In February 2021, the garden was badly affected by severe flooding.

==Location==
The area has a mild climate, with mild winters, due to the influence of the North Atlantic Current and the Gulf Stream. The combination of this, acidic soils and the sheltered aspect of the gardens enables plants to be cultivated which would not normally survive outdoors in Scotland, with species from as far away as Chile, Vietnam, Australia and New Zealand all thriving in Logan's borders. Features of Logan include a sizeable Walled Garden complete with formal fish pond, an eco-Conservatory housing a variety of South African plants, Tasmanian Creek area, and Discovery Centre which houses various exhibitions throughout the seasons.

==Collections==
Logan Botanic Garden has some 2,500 species in total and 120 species that are threatened with extinction. The road approach to the garden is notable for its mature collection of Trachycarpus fortunei (Chusan Palms) that line the road as an avenue.

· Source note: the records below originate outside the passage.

/-! ## Taking the host's next event -/

@[simp] theorem takeOp_build (rest : List HostOp) (s : State) : (takeOp rest s).build = s.build := rfl
@[simp] theorem takeOp_done (rest : List HostOp) (s : State) : (takeOp rest s).done = s.done := rfl
@[simp] theorem takeOp_err (rest : List HostOp) (s : State) : (takeOp rest s).err = s.err := rfl
@[simp] theorem takeOp_errovf (rest : List HostOp) (s : State) : (takeOp rest s).errovf = s.errovf := rfl
@[simp] theorem takeOp_errcode (rest : List HostOp) (s : State) : (takeOp rest s).errcode = s.errcode := rfl
@[simp] theorem takeOp_errcmd (rest : List HostOp) (s : State) : (takeOp rest s).errcmd = s.errcmd := rfl
@[simp] theorem takeOp_doneie (rest : List HostOp) (s : State) : (takeOp rest s).doneie = s.doneie := rfl
@[simp] theorem takeOp_errie (rest : List HostOp) (s : State) : (takeOp rest s).errie = s.errie := rfl
@[simp] theorem takeOp_arg0 (rest : List HostOp) (s : State) : (takeOp rest s).arg0 = s.arg0 := rfl
@[simp] theorem takeOp_arg1 (rest : List HostOp) (s : State) : (takeOp rest s).arg1 = s.arg1 := rfl
@[simp] theorem takeOp_facade (rest : List HostOp) (s : State) : (takeOp rest s).facade = s.facade := rfl
@[simp] theorem takeOp_nodes (rest : List HostOp) (s : State) : (takeOp rest s).nodes = s.nodes := rfl
@[simp] theorem takeOp_ctxs (rest : List HostOp) (s : State) : (takeOp rest s).ctxs = s.ctxs := rfl
@[simp] theorem takeOp_mem (rest : List HostOp) (s : State) : (takeOp rest s).mem = s.mem := rfl
@[simp] theorem takeOp_epoch (rest : List HostOp) (s : State) : (takeOp rest s).epoch = s.epoch := rfl
@[simp] theorem takeOp_aborts (rest : List HostOp) (s : State) : (takeOp rest s).aborts = s.aborts := rfl
@[simp] theorem takeOp_delays (rest : List HostOp) (s : State) : (takeOp rest s).delays = s.delays := rfl
@[simp] theorem takeOp_bus (rest : List HostOp) (s : State) : (takeOp rest s).bus = rest := rfl
@[simp] theorem takeOp_rdata (rest : List HostOp) (s : State) : (takeOp rest s).rdata = none := rfl
@[simp] theorem takeOp_seq (rest : List HostOp) (s : State) : (takeOp rest s).seq = s.seq.tick := rfl

/-! ## Reading a context after it was set -/

@[simp] theorem State.ctx_setCtx_same (s : State) (c : Nat) (x : Context) (h : c < s.ctxs.length) :
    (s.setCtx c x).ctx c = x := by
  simp [State.ctx, h]

theorem State.ctx_setCtx_ne (s : State) {c d : Nat} (x : Context) (h : d ≠ c) :
    (s.setCtx c x).ctx d = s.ctx d := by
  simp only [State.ctx, State.setCtx_ctxs, List.getD_eq_getElem?_getD, List.getElem?_set_ne (Ne.symm h)]

/-- Setting the context twice is setting it once. -/
theorem State.setCtx_setCtx (s : State) (c : Nat) (x y : Context) : (s.setCtx c x).setCtx c y = s.setCtx c y := by
  simp [State.setCtx]

/-! ## Bytes, samples and blocks depend on the build, the memory and the free-value index only -/

theorem State.byte_congr {s t : State} (he : s.epoch = t.epoch) (hm : s.mem = t.mem) (a : Nat) :
    s.byte a = t.byte a := by
  simp [State.byte, he, hm]

theorem State.sample_congr {s t : State} (hb : s.build = t.build) (he : s.epoch = t.epoch) (hm : s.mem = t.mem)
    (b j : Nat) : s.sample b j = t.sample b j := by
  simp [State.sample, State.byte, hb, he, hm]

theorem State.block_congr {s t : State} (hb : s.build = t.build) (he : s.epoch = t.epoch) (hm : s.mem = t.mem)
    (b j n : Nat) : s.block b j n = t.block b j n := by
  simp only [State.block, State.sample_congr hb he hm]

end Sys2Proof.Machine
end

The garden is also home to Plant Heritage's National Plant Collections of Gunnera, Griselinia and Leptospermum. It also has a significant collection of palm trees and tree ferns, most of which are typically found in sub-tropical gardens. These include Dicksonia antarctica and Cordyline australis dating to the 1870s.

The Garden has a collection of Wollemia, unusual in Europe, being conserved and grown from Australian Botanic Garden Mount Annan.

The Garden is home to several Rhododendron species including the Rhododendron kanehirai which is extinct in the wild. The garden also has a collection of Rhododendrons of the subsection Maddenia which are able to grow outdoors in Scotland at Logan due to the relatively mild climate of the area.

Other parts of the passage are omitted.